** Exercise description **
State how many lines in the listing include the word "Instr", and give no other text.

++++ Records shown

/-! ### One step per test (95_test_vectors.md §1, §2); STATUS is read through the window -/

/-- §2.1: 128 is 16 bits wide. -/
theorem test_clsv_128 : ran 0x1 (ops 128 0 0) (fun t => (t.result, statusWord t)) = some (16#64, 0x1002#64) := by decide
/-- §2.1: -2147483649 is 64 bits wide. -/
theorem test_clsv_below_int32 : ran 0x1 (ops 0xFFFFFFFF7FFFFFFF 0 0) (·.result) = some 64#64 := by decide
/-- §2.2: 32 stands for itself. -/
theorem test_clsb_32 : ran 0x2 (ops 32 0 0) (fun t => (t.result, statusWord t)) = some (32#64, 0x2002#64) := by decide
/-- §2.2: 12 is no canonical width. -/
theorem test_clsb_fallback : ran 0x2 (ops 12 0 0) (·.result) = some 8#64 := by decide
/-- §2.3. -/
theorem test_mask_16 :
    ran 0x3 (ops 16 0 0) (fun t => (t.result, statusWord t)) = some (0xFFFF000000000000#64, 0x3002#64) := by decide
/-- §2.3: the whole value is compared. -/
theorem test_mask_fallback : ran 0x3 (ops 0x100000008 0 0) (·.result) = some all1 := by decide
/-- §2.4: bit 64 of -1 is its sign, reported. -/
theorem test_getb_reports :
    ran 0x04 (ops all1 65 0) (fun t => (t.result, statusWord t, t.diaglog)) = some (1#64, 0x4012#64, [⟨4#4, 1#4⟩]) := by
  decide
/-- §2.4: a strict failure. -/
theorem test_getb_strict :
    ran 0x14 (ops 5 0 0) (fun t => (t.result, statusWord t, t.diaglog)) = some (all1, 0x4026#64, [⟨4#4, 2#4⟩]) := by
  decide
/-- §2.5: the legacy clear of a clear bit sets it (E19). -/
theorem test_setb_legacy_clear : ran 0x05 (ops 2 1 0) (fun t => (t.result, statusWord t)) = some (3#64, 0x5002#64) := by
  decide
/-- §2.5: a bit above the word leaves it unchanged. -/
theorem test_setb_above_word : ran 0x15 (ops 256 128 0) (·.result) = some 0x100#64 := by decide
/-- §2.6: bits 11..4 of 0x1234. -/
theorem test_cutb_true_range :
    ran 0x16 (ops 0x1234 5 12) (fun t => (t.result, statusWord t)) = some (0x23#64, 0x6002#64) := by decide
/-- §2.6: the width is checked before the sign (D9). -/
theorem test_cutb_priority :
    ran 0x06 (ops 5 0 9) (fun t => (t.result, statusWord t, t.diaglog)) = some (all1, 0x6036#64, [⟨6#4, 3#4⟩]) := by decide
/-- §2.7: -2 bleeds over 1000 in the legacy mode. -/
theorem test_pack_bleed :
    ran 0x307 (elems [1000, 0xFFFFFFFFFFFFFFFE, 70000] 0) (fun t => (t.result, statusWord t)) =
      some (0xFFFFFE0001117000#64, 0x7002#64) := by decide
/-- §2.7: [300] five times with element 4 tagged: the tag before the width. -/
theorem test_pack_tag_first :
    ran 0x507 (elems [300, 300, 300, 300, 300] 0x10) (fun t => (t.result, statusWord t, t.diaglog)) =
      some (all1, 0x7066#64, [⟨7#4, 6#4⟩]) := by decide
/-- §2.8: [24, 8] keeps the top byte of the 24-bit field. -/
theorem test_unpk_24_8 :
    ran 0x208 (layouts 0x0123456789ABCDEF [24, 8] 0) (fun t => (t.count, t.out[0], t.out[1], statusWord t)) =
      some (2#7, 0x10000#64, 0x67#64, 0x8002#64) := by decide
/-- §2.8: [60, 5] fails at entry 1, T = 65. -/
theorem test_unpk_total :
    ran 0x208 (layouts 0x0123456789ABCDEF [60, 5] 0) (fun t => (t.count, t.out[0], statusWord t, t.diaglog)) =
      some (0#7, 0#64, 0x8076#64, [⟨8#4, 7#4⟩]) := by decide
/-- E18. -/
theorem test_unpk_dflt :
    ran 0x18 (ops 0x0102030405060708 0 0) (fun t => (t.count, t.out[0], t.out[7], t.out[8], statusWord t)) =
      some (8#7, 1#64, 8#64, 0#64, 0x8002#64) := by decide
/-- E16. -/
theorem test_strf_5 :
    ran 0x9 (ops 5 0 0) (fun t => (t.result, t.count, readReg t (.strW 0), readReg t (.strW 1), statusWord t)) =
      some (8#64, 9#7, 0x3031303030303020#64, 0x31#64, 0x9002#64) := by decide
/-- §2.9: -129. -/
theorem test_strf_neg129 :
    ran 0x9 (ops 0xFFFFFFFFFFFFFF7F 0 0) (fun t => (t.result, t.count, readReg t (.strW 1), readReg t (.strW 2))) =
      some (16#64, 18#7, 0x3131313131302031#64, 0x3131#64) := by decide
/-- P4 step 2: 0xA is illegal; RESULT stays. -/
theorem test_illegal_step :
    ran 0xA { ops 5 0 0 with result := 8 } (fun t => (t.result, t.opa, statusWord t, t.diaglog)) =
      some (8#64, 5#64, 0xA086#64, [⟨0xA#4, 8#4⟩]) := by decide

/-! ### Window accesses (95_test_vectors.md §2.10) -/

theorem test_issue_status : memRead (memWrite 0x008 8 0x1#64 State.reset) 0x010 8 = 0x1#64 := by decide
theorem test_busy_write_dropped :
    (fun t : State => (t.opa, statusWord t)) (memWrite 0x018 8 7#64 (pendNow 0xA (ops 5 0 0))) = (5#64, 0x101#64) := by
  decide
theorem test_proto_cleared :
    statusWord (memWrite 0x010 8 0x100#64 { State.reset with statusProto := true, statusErr := 8#4 }) = 0x80#64 := by decide
theorem test_layout_write :
    (memWrite 0x100 8 0x04040C00#64 State.reset).layout.toList.take 5 = [0#8, 12#8, 4#8, 4#8, 0#8] := by decide
theorem test_misaligned : (memRead State.reset 0x004 8, memRead State.reset 0x050 8) = (0#64, 0#64) := by decide
theorem test_id : memRead State.reset 0x000 8 = 0x50594249545F0007#64 := by decide
theorem test_elemNi_masked : memRead (memWrite 0x040 8 all1 State.reset) 0x040 8 = 0xFFFF#64 := by decide
theorem test_reset_abandons :
    (fun t : State => (t.pend, t.diaglog, t.opa)) (assertReset (pendNow 0x1#64 (ops 5 0 0))) = (none, [], 0#64) := by decide

/-! ### Witnesses: the hypotheses of each statement that has some, met by a concrete state

`busyWith c` has the word `c` pending and due; a second command or a host access may stand beside it. -/

/-- The word `c` pending, the engine's step the next one. -/
def busyWith (c : Word) : State := pendNow c State.reset

/-- The reset state with the host's accesses still to come. -/
def asked (l : List HostOp) : State := { State.reset with host := l }

/-- A state with the word 0x1 pending, one host access before its completion. -/
def busyAsked (l : List HostOp) : State := { State.reset with pend := some 0x1#64, host := l, lat := 1 }

theorem engineNext_busyWith (c : Word) : EngineNext (busyWith c) c := ⟨rfl, .inl rfl⟩

theorem witness_DecodeEncodeRoundTrip :
    (Instr.pack false 16#8).wellFormed = true ∧ (Instr.unpk 64#8).wellFormed = true ∧ Instr.clsv.wellFormed = true := by
  decide

theorem witness_EncodeRecoversDecodedWord : decode 0x4008#64 = .ok (.unpk 64#8) := by decide

theorem witness_DecodedOpcodeIsLowNibble : decode 0x1017#64 = .ok (.pack true 16#8) := by decide

theorem witness_StepRunsDecodedCommand :
    EngineNext (busyWith 0x45#64) 0x45#64 ∧ decode 0x45#64 = .ok (.setb false false true) :=
  ⟨engineNext_busyWith _, by decide⟩

/-- A reserved bit, no such opcode, and the counts one above their bounds. -/
theorem witness_IllegalWordCompletesWithCodeEight :
    (EngineNext (busyWith 0x10001#64) 0x10001#64 ∧ ¬Legal 0x10001#64) ∧
    (EngineNext (busyWith 0xA#64) 0xA#64 ∧ ¬Legal 0xA#64) ∧
    (EngineNext (busyWith 0x1107#64) 0x1107#64 ∧ ¬Legal 0x1107#64) ∧
    (EngineNext (busyWith 0x4108#64) 0x4108#64 ∧ ¬Legal 0x4108#64) := by
  refine ⟨⟨engineNext_busyWith _, ?_⟩, ⟨engineNext_busyWith _, ?_⟩, ⟨engineNext_busyWith _, ?_⟩,
    ⟨engineNext_busyWith _, ?_⟩⟩ <;> (unfold Legal; decide)

theorem witness_PlacedWordRunsNext : (Instr.unpk 64#8).wellFormed = true := by decide

/-- Eight bytes fill the word exactly: the total is 64. -/
theorem witness_PackPlacesEachElement :
    (∀ i < (8#8).toNat, (elems [1, 2, 3, 4, 5, 6, 7, 8] 0).elemNi.getLsbD i = false) ∧
      packTotal (elems [1, 2, 3, 4, 5, 6, 7, 8] 0) (8#8).toNat = 64 := by decide

/-- The tag clause at element 0 and at an element that would also exceed; the width clause at T = 72. -/
theorem witness_PackFailsAtFirstBadElement :
    (0 < (2#8).toNat ∧ packTotal (elems [1, 2] 0x1) 0 ≤ 64 ∧ (elems [1, 2] 0x1).elemNi.getLsbD 0 = true) ∧
    (4 < (5#8).toNat ∧ (∀ i < 4, (elems [300, 300, 300, 300, 300] 0x10).elemNi.getLsbD i = false) ∧
      packTotal (elems [300, 300, 300, 300, 300] 0x10) 4 ≤ 64 ∧
      (elems [300, 300, 300, 300, 300] 0x10).elemNi.getLsbD 4 = true) ∧
    (8 < (9#8).toNat ∧ (∀ i < 8, (elems [1, 2, 3, 4, 5, 6, 7, 8, 9] 0).elemNi.getLsbD i = false) ∧
      packTotal (elems [1, 2, 3, 4, 5, 6, 7, 8, 9] 0) 8 ≤ 64 ∧
      (elems [1, 2, 3, 4, 5, 6, 7, 8, 9] 0).elemNi.getLsbD 8 = false ∧
      64 < packTotal (elems [1, 2, 3, 4, 5, 6, 7, 8, 9] 0) 9) := by decide

theorem witness_PackOfNineOrMoreFails : 9 ≤ (9#8).toNat ∧ 9 ≤ (255#8).toNat := by decide

/-- The longest layout, 64 entries of one bit. -/
theorem witness_UnpkExtractsClosedFormFields :
    (64#8).toNat ≤ 64 ∧ (∀ i < (64#8).toNat, (layouts all1 (List.replicate 64 1) 0).layoutNi.getLsbD i = false) ∧
      layoutTotal (layouts all1 (List.replicate 64 1) 0) (64#8).toNat = 64 := by decide

/-- The tag clause at entry 1, with a width that would also exceed; the width clause at T = 65. -/
theorem witness_UnpkFailsAtFirstBadEntry :
    (1 < (2#8).toNat ∧ (2#8).toNat ≤ 64 ∧ (∀ i < 1, (layouts all1 [8, 200] 2).layoutNi.getLsbD i = false) ∧
      layoutTotal (layouts all1 [8, 200] 2) 1 ≤ 64 ∧ (layouts all1 [8, 200] 2).layoutNi.getLsbD 1 = true) ∧
    (1 < (2#8).toNat ∧ (2#8).toNat ≤ 64 ∧ (∀ i < 1, (layouts all1 [60, 5] 0).layoutNi.getLsbD i = false) ∧
      layoutTotal (layouts all1 [60, 5] 0) 1 ≤ 64 ∧ (layouts all1 [60, 5] 0).layoutNi.getLsbD 1 = false ∧
      layoutTotal (layouts all1 [60, 5] 0) 2 = 65) := by decide

/-- A masked pack of a negative element and an unmasked one of elements that are not negative, with their layouts. -/
theorem witness_UnpackUndoesPack :
    (∃ t, exec (.pack true 2#8) (elems [1, all1] 0) = .next t ∧ t.statusFail = false ∧
      (layouts t.result [8, 8] 0).opa = t.result ∧
      ∀ i < (2#8).toNat, (layouts t.result [8, 8] 0).layoutNi.getLsbD i = false ∧
        (layoutAt (layouts t.result [8, 8] 0) i).2 = packWidth (elems [1, all1] 0) i) ∧
    (∃ t, exec (.pack false 2#8) (elems [300, 5] 0) = .next t ∧ t.statusFail = false ∧
      (∀ i < (2#8).toNat, 0 ≤ (elemAt (elems [300, 5] 0) i).2) ∧
      (layouts t.result [16, 8] 0).opa = t.result ∧
      ∀ i < (2#8).toNat, (layouts t.result [16, 8] 0).layoutNi.getLsbD i = false ∧
        (layoutAt (layouts t.result [16, 8] 0) i).2 = packWidth (elems [300, 5] 0) i) :=
  ⟨⟨_, rfl, by decide, by decide, by decide⟩, ⟨_, rfl, by decide, by decide, by decide, by decide⟩⟩

theorem witness_GetbAboveTheWordReadsTheSign :
    64 ≤ (ops all1 64 0).opb.toInt ∧ 64 ≤ (ops 5 0x7FFFFFFFFFFFFFFF 0).opb.toInt := by decide

/-- The last index inside the word. -/
theorem witness_GetbReadsTheBitSetbSet :
    ∃ t, exec (.setb true false false) (ops 0 64 0) = .next t ∧ t.statusFail = false ∧ (ops 0 64 0).opb.toInt ≤ 64 ∧
      (ops t.result 64 0).opa = t.result ∧ (ops t.result 64 0).opb = (ops 0 64 0).opb :=
  ⟨_, rfl, by decide, by decide, by decide, by decide⟩

theorem witness_LegacyClearTwiceRestores :
    ∃ t, exec (.setb false false false) (ops 2 1 0) = .next t ∧ t.statusFail = false ∧
      (ops t.result 1 0).opa = t.result ∧ (ops t.result 1 0).opb = (ops 2 1 0).opb :=
  ⟨_, rfl, by decide, by decide, by decide⟩

theorem witness_CorrectedClearIsIdempotent :
    ∃ t, exec (.setb false false true) (ops 3 1 0) = .next t ∧ t.statusFail = false ∧
      (ops t.result 1 0).opa = t.result ∧ (ops t.result 1 0).opb = (ops 3 1 0).opb :=
  ⟨_, rfl, by decide, by decide, by decide⟩

theorem witness_CutbFromMattersOnlyUnderTrueRange :
    (∃ s' t', exec (.cutb false) (ops 0xB6 3 6) = .next s' ∧ exec (.cutb false) (ops 0xB6 1 6) = .next t' ∧
      s'.statusFail = false ∧ t'.statusFail = false) ∧ (ops 0xB6 1 6).opb = 1#64 :=
  ⟨⟨_, _, rfl, rfl, by decide, by decide⟩, rfl⟩

/-- The offsets beside OUT and STR for the commands that write them, and OUT for one that does not. -/
theorem witness_WindowFrameOfEveryCommand :
    (∃ t, exec .unpkDflt State.reset = .next t) ∧ ¬(0x200 ≤ 0x180 ∧ 0x180 < 0x400) ∧
    (∃ t, exec .strf State.reset = .next t) ∧ ¬(0x140 ≤ 0x138 ∧ 0x138 < 0x188) ∧ ¬(0x140 ≤ 0x188 ∧ 0x188 < 0x188) ∧
    (∃ t, exec .clsv State.reset = .next t) ∧ Instr.clsv.opcode ≠ 0x8#4 ∧ Instr.clsv.opcode ≠ 0x9#4 :=
  ⟨⟨_, rfl⟩, by decide, ⟨_, rfl⟩, by decide, by decide, ⟨_, rfl⟩, by decide, by decide⟩

/-- A completion with an error and one without. -/
theorem witness_OneEventExactlyOnError :
    (EngineNext (busyWith 0x15#64) 0x15#64 ∧ ∃ t, step (busyWith 0x15#64) = .next t ∧ t.statusErr = 2#4) ∧
    (EngineNext (busyWith 0x1#64) 0x1#64 ∧ ∃ t, step (busyWith 0x1#64) = .next t ∧ t.statusErr = 0#4) :=
  ⟨⟨engineNext_busyWith _, _, rfl, by decide⟩, ⟨engineNext_busyWith _, _, rfl, by decide⟩⟩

++++++++

** Output of the task **
3